Three-panel H&E histopathology illustration of rheumatoid synovitis: low-power overview (Panel A) showing synovial lining hyperplasia, lymphocytic infiltrate, and pannus; high-power views of synovial lining cell hyperplasia (Panel B) and pannus spreading over denuded cartilage (Panel C).

Histopathology of Rheumatoid Synovitis (H&E, Low and High Power)

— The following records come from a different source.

/-- BEAT of a peer ACTIVE at a higher EPOCH demotes; HEALTH, ACK, SYNC_REQ, the mirror messages and SYNC_END each have their
effect on the side that takes them; stale health is noted. (14_redundant_pair.md) -/
def Obligations.PairMessagesTaken : Prop :=
  (∀ (m : Bytes) (s : State), s.pairListens = true → s.rxCheck 0x02 m = .ok → s.pair.role = .active → msgRole m = 3 →
    s.pair.epoch.toNat < msgEpoch m →
    ∃ u : State, exec (.beat m) s = .next u.settle ∧ u.pair.role = .standby ∧ u.pair.ready = false ∧
      u.flag .pair 0x40 5 = true ∧ u.counted 230 = s.counted 230 + 1) ∧
  (∀ (m : Bytes) (s : State), s.pairListens = true → s.rxCheck 0x03 m = .ok → s.pair.role = .active →
    ∃ u : State, exec (.health m) s = .next u.settle ∧ u.pair.peerHealth = healthWord (msgBody m) ∧
      u.pair.healthStale = false) ∧
  (∀ s : State, s.pair.role = .active →
    exec .healthStale s = .next { s with out := [], pair := { s.pair with healthStale := true } }) ∧
  (∀ (m : Bytes) (s : State), s.pairListens = true → s.rxCheck 0x04 m = .ok → s.pair.role = .active →
    ∃ u : State, exec (.ack m) s = .next u.settle ∧
      u.pair.sentSeqs = s.pair.sentSeqs.filter (fun n => decide (ofBe ((msgBody m).take 8) < n))) ∧
  (∀ (m : Bytes) (q : Session) (s : State), s.pairListens = true → s.rxCheck 0x06 m = .ok → s.pair.role = .active →
    s.pair.session = some q → s.lease.waits = [] →
    ∃ u : State, exec (.syncReq m) s = .next u.settle ∧ u.pair.qLease = s.pair.qLease ++ s.syncLease ∧
      u.pair.qSlot = s.pair.qSlot ++ s.syncSlot ∧ u.pair.qSched = s.pair.qSched ++ s.syncSched ∧
      u.pair.qFloor = s.pair.qFloor ++ s.syncFloor) ∧
  (∀ (m : Bytes) (s : State), s.pairListens = true → s.rxCheck 0x10 m = .ok → s.pair.role = .standby →
    ∃ u : State, exec (.lease m) s = .next u.settle ∧
      u.pair.jnlWait = s.pair.jnlWait ++ (msgItems .lease m).map (leaseJItem (msgSeq m)) ∧
      u.pair.ackOwed = s.pair.ackOwed ++ [msgSeq m]) ∧
  (∀ (m : Bytes) (s : State), s.pairListens = true → s.pair.role = .standby →
    ∀ p ∈ [(Instr.slot m, 0x11, MirKind.slot), (.sched m, 0x12, .sched), (.floor m, 0x13, .floor)], s.rxCheck p.2.1 m = .ok →
    ∃ u : State, exec p.1 s = .next u.settle ∧
      u.pair.inbox = s.pair.inbox ++ (msgItems p.2.2 m).map (fun it => (msgSeq m, p.2.2, it)) ∧
      u.pair.ackOwed = s.pair.ackOwed ++ [msgSeq m]) ∧
  (∀ (m : Bytes) (s : State), s.pairListens = true → s.rxCheck 0x14 m = .ok → s.pair.role = .standby →
    ∃ u : State, exec (.syncEnd m) s = .next u.settle ∧
      u.pair.syncEnd = some (msgSeq m, ofBe ((msgBody m).take 4), ofBe (slice (msgBody m) 4 4)))

/-- An accepted GRANT of nobody changes no role, one that names a ready standby or a primary in SEEK promotes it, one that
names the peer makes the unit STANDBY; others are counted; the loss of the arbiter and the end of a request are noted.
(14_redundant_pair.md) -/
def Obligations.GrantsObeyed : Prop :=
  (∀ (m : Bytes) (s : State), s.pairOn = true → s.grantOk m = true → (byteAt m 2).toNat % 4 = 3 →
    ∃ u : State, exec (.grant m) s = .next u.settle ∧ u.pair.role = s.pair.role ∧ u.pair.granted = false ∧
      u.pair.epoch = BitVec.ofNat 32 (ofBe (slice m 4 4)) ∧ u.pair.heard = true ∧ u.pair.arbLost = false) ∧
  (∀ (m : Bytes) (s : State), s.pairOn = true → s.grantOk m = true → (byteAt m 2).toNat % 4 = s.pairUnit →
    ((s.pair.role = .standby ∧ s.pair.ready = true) ∨ (s.pair.role = .seek ∧ (s.pairPrimary || s.pair.ready) = true)) →
    ∃ u : State, exec (.grant m) s = .next u.settle ∧ u.pair.role = .active ∧ u.pair.granted = true ∧
      u.pair.epoch = BitVec.ofNat 32 (ofBe (slice m 4 4)) ∧ u.flag .pair 0x40 4 = true ∧
      u.counted 229 = s.counted 229 + 1) ∧
  (∀ (m : Bytes) (s : State), s.pairOn = true → s.grantOk m = true → (byteAt m 2).toNat % 4 = 1 - s.pairUnit →
    (s.pair.role = .seek ∨ (s.pair.role = .active ∧ s.pair.epoch.toNat < ofBe (slice m 4 4))) →
    ∃ u : State, exec (.grant m) s = .next u.settle ∧ u.pair.role = .standby ∧ u.pair.granted = false) ∧
  (∀ (m : Bytes) (s : State), s.pairOn = true → s.grantOk m = false →
    ∃ t : State, exec (.grant m) s = .next t ∧ t.pair = s.pair ∧ t.counted 225 = s.counted 225 + 1) ∧
  (∀ s : State, s.pairOn = true →
    exec .arbLost s = .next { s with out := [], pair := { s.pair with arbLost := true } }) ∧
  (∀ s : State, ∃ t : State, exec .requestHoldExpiry s = .next t ∧ t.pair.reqHold = false ∧ t.pair.role = s.pair.role)
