-- ==== Sys2Proof/Laws/DpKeep.lean ====
section
/-! SUPPORT. Which operations leave the datapath alone: one lemma for each operation. -/
namespace Sys2Proof.Machine

@[simp] theorem ite_dp (c : Prop) [Decidable c] (a b : State) : (if c then a else b).dp = if c then a.dp else b.dp := by split <;> rfl
@[simp] theorem forEach_dp {α : Type} (f : State → α → State) (l : List α) (s : State) (h : ∀ s a, (f s a).dp = s.dp) : (s.forEach l f).dp = s.dp := forEach_keeps (·.dp) f h l s
@[simp] theorem when_dp (f : State → State) (c : Bool) (s : State) (h : ∀ s, (f s).dp = s.dp) : (s.when c f).dp = s.dp := when_keeps (·.dp) f h c s
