theorem forEach_num {α : Type} (s : State) (f : State → α → State) (hf : ∀ s a, s.dp.numbered → (f s a).dp.numbered) (l : List α)
    (h : s.dp.numbered) : (s.forEach l f).dp.numbered := forEach_inv (fun s => s.dp.numbered) f hf l s h
theorem when_num (f : State → State) (hf : ∀ s, s.dp.numbered → (f s).dp.numbered) (c : Bool)
    (s : State) (h : s.dp.numbered) : (s.when c f).dp.numbered := by cases c <;> simp [h, hf]
theorem same_num (d : Dp) (e : Dp) (h1 : e.frames = d.frames) (h2 : e.nextFrame = d.nextFrame) (h : d.numbered) : e.numbered := by
  unfold Dp.numbered
  rw [h1, h2]
  exact h
theorem modDp_num (s : State) (g : Dp → Dp) (h1 : (g s.dp).frames = s.dp.frames) (h2 : (g s.dp).nextFrame = s.dp.nextFrame)
    (h : s.dp.numbered) : (s.modDp g).dp.numbered := same_num s.dp _ h1 h2 h
theorem raise_num (s : State) (g : Dp → Dp) (h1 : (g s.dp).frames = s.dp.frames) (h2 : s.dp.nextFrame ≤ (g s.dp).nextFrame)
    (h : s.dp.numbered) : (s.modDp g).dp.numbered := by
  refine ⟨fun f hf => Nat.lt_of_lt_of_le (h.1 f ?_) h2, ?_⟩
  · rw [← h1]; exact hf
  · show ((g s.dp).frames.map Frame.id).Nodup
    rw [h1]; exact h.2
theorem sub_num (s : State) (g : Dp → List Frame) (hs : (g s.dp).Sublist s.dp.frames) (h : s.dp.numbered) :
    (s.modDp (fun d => { d with frames := g d })).dp.numbered :=
  ⟨fun f hf => h.1 f (hs.subset hf), h.2.sublist (hs.map _)⟩
theorem modAll_num (s : State) (g : Frame → Frame) (hg : ∀ f, (g f).id = f.id) (h : s.dp.numbered) :
    (s.modDp (fun d => { d with frames := d.frames.map g })).dp.numbered := by
  refine ⟨fun f hf => ?_, ?_⟩
  · obtain ⟨q, hq, rfl⟩ := List.mem_map.mp hf
    rw [hg]
    exact h.1 q hq
  · have e : (s.dp.frames.map g).map Frame.id = s.dp.frames.map Frame.id := by
      rw [List.map_map]
      exact List.map_congr_left (fun f _ => hg f)
    exact e ▸ h.2
theorem sweepVoid_sub (k : Nat) (l : List Frame) : (sweepVoid k l).Sublist l := by
  induction l with
  | nil => exact List.Sublist.slnil
  | cons f t ih =>
    unfold sweepVoid
    split
    · split
      · exact ih.cons f
      · exact List.Sublist.refl _
    · exact ih.cons_cons f
@[simp] theorem keepIn_id (en : Entry) (b : Bool) (e : Nat) (an : BitVec 2) (len hdr clear : Nat) (g : Frame) :
    (keepIn en b e an len hdr clear g).id = g.id := rfl
@[simp] theorem plainOut_id (f : Frame) (b : Bytes) : (f.plainOut b).id = f.id := by unfold Frame.plainOut; split <;> rfl
@[simp] theorem issue_id (f : Frame) : f.issue.id = f.id := by unfold Frame.issue; repeat' (first | rfl | split)
@[simp] theorem combine_id (f : Frame) : f.combine.id = f.id := by unfold Frame.combine; split <;> rfl
theorem gated_num (s : State) (p : Page) (off : Nat) (data : W32) (uses : Bool) (act : State → State)
    (hf : ∀ s, s.dp.numbered → (act s).dp.numbered) (h : s.dp.numbered) : (s.gated p off data uses act).dp.numbered := by
  unfold State.gated
  dsimp only
  split <;> simp [h]
  exact hf _ (by simp [h])
theorem through_num (s : State) (p : Page) (off : Nat) (data : W32) (act : State → State)
    (hf : ∀ s, s.dp.numbered → (act s).dp.numbered) (h : s.dp.numbered) : (s.through p off data act).dp.numbered := by
  unfold State.through
  split
  · exact gated_num _ _ _ _ _ _ hf (by simp [h])
  · exact h


theorem pairDo_num (s : State) (f : State → State) (hf : ∀ s, s.dp.numbered → (f s).dp.numbered) (h : s.dp.numbered) :
    (s.pairDo f).dp.numbered := by
  unfold State.pairDo
  rw [pairSince_dp]
  exact hf s h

Panel A: Synovial lining layer (hyperplastic, 2–3 cell layers); Dense lymphocytic and plasma cell infiltrate (stromal aggregates); Pannus (advancing fibrovascular tissue over cartilage remnant); Scale bar 500 µm. Panel B: Synovial lining cell hyperplasia (2–3 layers of plump type A and type B synoviocytes); Subsynovial capillaries; Scattered lymphocytes; Scale bar 50 µm. Panel C: Pannus (fibrovascular granulation tissue with fibroblasts and inflammatory cells); Denuded cartilage surface (erosion front marked *); Residual articular cartilage (pale blue-purple matrix); Scale bar 50 µm.

Microscopic features:
• Synovial lining hyperplasia (normally 1–3 cells thick → 8–10 layers)
• Dense lymphocytic infiltrate (CD4+ T cells + B cells + plasma cells); may form germinal centres (tertiary lymphoid tissue)
Fibrin deposition on synovial surface
• Pannus invading and eroding cartilage

Distribution: Classically symmetric, small-joint, bilateral — MCPs, PIPs, wrists, knees; DIP joints are typically SPARED (contrast with OA and psoriatic arthritis).

Radiologic features:
Juxta-articular osteopenia — periarticular bone loss early, from hyperaemia and disuse
Marginal (bare-area) erosions — where pannus contacts bone, typically at the joint margins
Joint-space narrowing — from cartilage destruction
Subluxation and deformity — late (ulnar deviation of fingers, swan-neck, boutonnière)
No osteophytes (contrast OA)

Three-panel diagram showing bilateral hand X-ray features of rheumatoid arthritis including symmetric juxta-articular osteopenia and marginal erosions at MCP joints, a close-up MCP joint cross-section illustrating erosion and joint-space narrowing, and a schematic hand map indicating MCP and PIP involvement with DIP sparing.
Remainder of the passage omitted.